Giant Swallowtail & Eastern Pygmy Blue

This week for Flora and Fauna Friday we have a pair of unrelated but extreme exemplifying butterflies, the Eastern Giant Swallowtail (Papilio cresphontes) and the Eastern Pygmy-Blue (Brephidium pseudofea).

The reason why I’ve decided to shine a spot light on these two unrelated species today is because they represent the full range of physical size for our native butterfly species here in South Carolina. Additionally, their preferred natural habitats overlap quite well and you may very well see both species on the same day in the same place. Let’s start with the little one.

The Eastern Pygmy-Blue is a miniscule butterfly in the Hairstreak family. Usually it’s no bigger than a fingernail. Its underside scales are overall a warm golden-brown down the wings, blending into a silvery-white body. Across the underwing are dashes of white and a trailing edge on the hindwing of six small black and metallic-silver eyespots. The upperside of females is a cinnamon-brown and males a darker shade of cinnamon but with a flash of sapphire blue over and along the body. The Pygmy-Blue can be a troublesome butterfly to find due to its itty-bittiness and preferred habitat, salt flats. The Eastern Pygmy-Blue caterpillar hosts on just as select few species of glassworts and so the adults can only be found in and around these sunny, soggy, sea-breezed, salt-saturated sand-lands. Adults begin flying in late spring and continue through to the end of summer in coastal South Carolina.
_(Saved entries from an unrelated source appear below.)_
-- ==== Sys2Proof/Laws/PerInstr.lean ====
section
/-! SUPPORT. The per-instruction family Fits: the word the encoder writes is a 32-bit word (R54), for every
constructor of Instr. -/

namespace Sys2Proof.Laws

theorem bit_le (b : Bool) : bit b ≤ 1 := by cases b <;> decide

/-- The header leaves the 18 operand bits free and stays below 2 ^ 32 (R58). -/
theorem Hdr_enc_le (h : Hdr) (op : Nat) (hop : op < 128) : h.enc op ≤ 4294705152 := by
  have h1 := bit_le h.a
  have h2 := h.g.isLt
  simp only [Hdr.enc]
  omega

theorem VOp_enc_lt (o : VOp) (op : Nat) (hop : op < 128) : o.enc op < 2 ^ 32 := by
  have b_a := bit_le o.a
  have v_w := o.w.isLt
  have v_t := o.t.isLt
  have v_m := o.m.isLt
  have v_vd := o.vd.isLt
  have v_va := o.va.isLt
  have v_vb := o.vb.isLt
  simp only [VOp.enc]
  omega

theorem SROp_enc_lt (o : SROp) (op : Nat) (hop : op < 128) : o.enc op < 2 ^ 32 := by
  have hh := Hdr_enc_le o.h op hop
  have v_rd := o.rd.isLt
  have v_ra := o.ra.isLt
  have v_rb := o.rb.isLt
  simp only [SROp.enc]
  omega

theorem SR2Op_enc_lt (o : SR2Op) (op : Nat) (hop : op < 128) : o.enc op < 2 ^ 32 := by
  have hh := Hdr_enc_le o.h op hop
  have v_rd := o.rd.isLt
  have v_ra := o.ra.isLt
  simp only [SR2Op.enc]
  omega

theorem SIOp_enc_lt (o : SIOp) (op : Nat) (hop : op < 128) : o.enc op < 2 ^ 32 := by
  have hh := Hdr_enc_le o.h op hop
  have v_rd := o.rd.isLt
  have v_ra := o.ra.isLt
  have v_imm := o.imm.isLt
  simp only [SIOp.enc]
  omega

theorem SKOp_enc_lt (o : SKOp) (op : Nat) (hop : op < 128) : o.enc op < 2 ^ 32 := by
  have hh := Hdr_enc_le o.h op hop
  have v_rd := o.rd.isLt
  have v_imm := o.imm.isLt
  simp only [SKOp.enc]
  omega

theorem ImmOp_enc_lt (o : ImmOp) (op : Nat) (hop : op < 128) : o.enc op < 2 ^ 32 := by
  have hh := Hdr_enc_le o.h op hop
  have v_imm := o.imm.isLt
  simp only [ImmOp.enc]
  omega

theorem CmpOp_enc_lt (o : CmpOp) (op : Nat) (hop : op < 128) : o.enc op < 2 ^ 32 := by
  have hh := Hdr_enc_le o.h op hop
  have v_pd := o.pd.isLt
  have v_ra := o.ra.isLt
  have v_rb := o.rb.isLt
  simp only [CmpOp.enc]
  omega

theorem CmpIOp_enc_lt (o : CmpIOp) (op : Nat) (hop : op < 128) : o.enc op < 2 ^ 32 := by
  have hh := Hdr_enc_le o.h op hop
  have v_pd := o.pd.isLt
  have v_ra := o.ra.isLt
  have v_imm := o.imm.isLt
  simp only [CmpIOp.enc]
  omega

theorem PredOp_enc_lt (o : PredOp) (op : Nat) (hop : op < 128) : o.enc op < 2 ^ 32 := by
  have hh := Hdr_enc_le o.h op hop
  have v_pd := o.pd.isLt
  have v_pa := o.pa.isLt
  have v_pb := o.pb.isLt
  simp only [PredOp.enc]
  omega

theorem RdOp_enc_lt (o : RdOp) (op : Nat) (hop : op < 128) : o.enc op < 2 ^ 32 := by
  have hh := Hdr_enc_le o.h op hop
  have v_rd := o.rd.isLt
  simp only [RdOp.enc]
  omega

theorem RaOp_enc_lt (o : RaOp) (op : Nat) (hop : op < 128) : o.enc op < 2 ^ 32 := by
  have hh := Hdr_enc_le o.h op hop
  have v_ra := o.ra.isLt
  simp only [RaOp.enc]
  omega

theorem BrOp_enc_lt (o : BrOp) (op : Nat) (hop : op < 128) : o.enc op < 2 ^ 32 := by
  have hh := Hdr_enc_le o.h op hop
  have v_disp := o.disp.isLt
  simp only [BrOp.enc]
  omega

theorem LoopOp_enc_lt (o : LoopOp) (op : Nat) (hop : op < 128) : o.enc op < 2 ^ 32 := by
  have hh := Hdr_enc_le o.h op hop
  have v_lc := o.lc.isLt
  have v_ra := o.ra.isLt
  have v_len := o.len.isLt
  simp only [LoopOp.enc]
  omega

theorem LoopIOp_enc_lt (o : LoopIOp) (op : Nat) (hop : op < 128) : o.enc op < 2 ^ 32 := by
  have hh := Hdr_enc_le o.h op hop
  have v_lc := o.lc.isLt
  have v_imm := o.imm.isLt
  have v_len := o.len.isLt
  simp only [LoopIOp.enc]
  omega

theorem LcOp_enc_lt (o : LcOp) (op : Nat) (hop : op < 128) : o.enc op < 2 ^ 32 := by
  have hh := Hdr_enc_le o.h op hop
  have v_lc := o.lc.isLt
  simp only [LcOp.enc]
  omega

theorem TokOp_enc_lt (o : TokOp) (op : Nat) (hop : op < 128) : o.enc op < 2 ^ 32 := by
  have hh := Hdr_enc_le o.h op hop
  have v_mask := o.mask.isLt
  simp only [TokOp.enc]
  omega

theorem TlOp_enc_lt (o : TlOp) (op : Nat) (hop : op < 128) : o.enc op < 2 ^ 32 := by
  have hh := Hdr_enc_le o.h op hop
  have v_tl := o.tl.isLt
  have v_ra := o.ra.isLt
  simp only [TlOp.enc]
  omega

theorem BinitOp_enc_lt (o : BinitOp) (op : Nat) (hop : op < 128) : o.enc op < 2 ^ 32 := by
  have hh := Hdr_enc_le o.h op hop
  have v_b := o.b.isLt
  have v_ra := o.ra.isLt
  simp only [BinitOp.enc]
  omega

theorem BarOp_enc_lt (o : BarOp) (op : Nat) (hop : op < 128) : o.enc op < 2 ^ 32 := by
  have hh := Hdr_enc_le o.h op hop
  have v_b := o.b.isLt
  simp only [BarOp.enc]
  omega

theorem LvOp_enc_lt (o : LvOp) (op : Nat) (hop : op < 128) : o.enc op < 2 ^ 32 := by
  have hh := Hdr_enc_le o.h op hop
  have v_n := o.n.isLt
  simp only [LvOp.enc]
  omega

theorem XFOp_enc_lt (o : XFOp) (op : Nat) (hop : op < 128) : o.enc op < 2 ^ 32 := by
  have hh := Hdr_enc_le o.h op hop
  have v_vd := o.vd.isLt
  have v_va := o.va.isLt
  have v_t := o.t.isLt
  have v_m := o.m.isLt
  simp only [XFOp.enc]
  omega

theorem MmaOp_enc_lt (o : MmaOp) (op : Nat) (hop : op < 128) : o.enc op < 2 ^ 32 := by
  have hh := Hdr_enc_le o.h op hop
  have b_sa := bit_le o.sa
  have b_sb := bit_le o.sb
  have b_z := bit_le o.z
  have v_tile := o.tile.isLt
  have v_sd := o.sd.isLt
  have v_ss := o.ss.isLt
  simp only [MmaOp.enc]
  omega

theorem MzeroOp_enc_lt (o : MzeroOp) (op : Nat) (hop : op < 128) : o.enc op < 2 ^ 32 := by
  have hh := Hdr_enc_le o.h op hop
  have v_tile := o.tile.isLt
  have v_acc := o.acc.isLt
  simp only [MzeroOp.enc]
  omega

theorem MldtOp_enc_lt (o : MldtOp) (op : Nat) (hop : op < 128) : o.enc op < 2 ^ 32 := by
  have hh := Hdr_enc_le o.h op hop
  have v_tile := o.tile.isLt
  have v_sd := o.sd.isLt
  have v_acc := o.acc.isLt
  simp only [MldtOp.enc]
  omega

theorem MsttOp_enc_lt (o : MsttOp) (op : Nat) (hop : op < 128) : o.enc op < 2 ^ 32 := by
  have hh := Hdr_enc_le o.h op hop
  have v_tile := o.tile.isLt
  have v_sd := o.sd.isLt
  simp only [MsttOp.enc]
  omega

theorem MdrainOp_enc_lt (o : MdrainOp) (op : Nat) (hop : op < 128) : o.enc op < 2 ^ 32 := by
  have hh := Hdr_enc_le o.h op hop
  have b_uns := bit_le o.uns
  have b_req := bit_le o.req
  have v_tile := o.tile.isLt
  have v_sd := o.sd.isLt
  simp only [MdrainOp.enc]
  omega

theorem MrsumOp_enc_lt (o : MrsumOp) (op : Nat) (hop : op < 128) : o.enc op < 2 ^ 32 := by
  have hh := Hdr_enc_le o.h op hop
  have b_neg := bit_le o.neg
  have b_row := bit_le o.row
  have v_tile := o.tile.isLt
  have v_sh := o.sh.isLt
  simp only [MrsumOp.enc]
  omega

theorem MmodeOp_enc_lt (o : MmodeOp) (op : Nat) (hop : op < 128) : o.enc op < 2 ^ 32 := by
  have hh := Hdr_enc_le o.h op hop
  have b_sat := bit_le o.sat
  have v_rnd := o.rnd.isLt
  simp only [MmodeOp.enc]
  omega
The Eastern Giant Swallowtail is a big honkin’ butterfly. They can grow nearly the size of your hand but are generally about six inches wide. Beyond their size, which dwarfs even our other swallowtails, they’re easy to identify by just their coloration. The upper surface of their wings is slate-black with a thick pastel-yellow line of blotches from one forewing tip straight through to the other and another line of yellow blotches running from the “wrists” of the forewings down where they make a “V” near the inner corner of the hindwings, just below a set of sky-blue and sunset-orange eyespots. From below they are even more distinctive, with the entire body and much of the wings being basted in a pure wash of butter-yellow. Through the center of the hindwing underside runs a series of powder-blue crescents and blood-orange blobs bordered with ink-black. The Eastern Giant Swallowtail is not a hard species to spot when you’re in the right place. They patrol the fringes of maritime forests and tidal creeks and are especially common along barrier islands and the Sea Islands. This is because they’re searching for or patrolling around their most prolific native host plant, Toothache Bush, which grows across the coast of the Lowcountry. The caterpillar of our Giant Swallowtail can also eat citrus leaves, and so they’re also a common visitor to orchards and coastal yards. Their caterpillar is easy to spot too. Not only is it big, it also has a distinctive color pattern of white, brown, and black blended together to create a perfect disguise as bird poop. This camouflage helps keep the caterpillars safe from avian predators but does make them stand out starkly against green foliage to the trained eye. Adult Giant Swallowtails fly from mid-spring until down into fall here in the Lowcountry.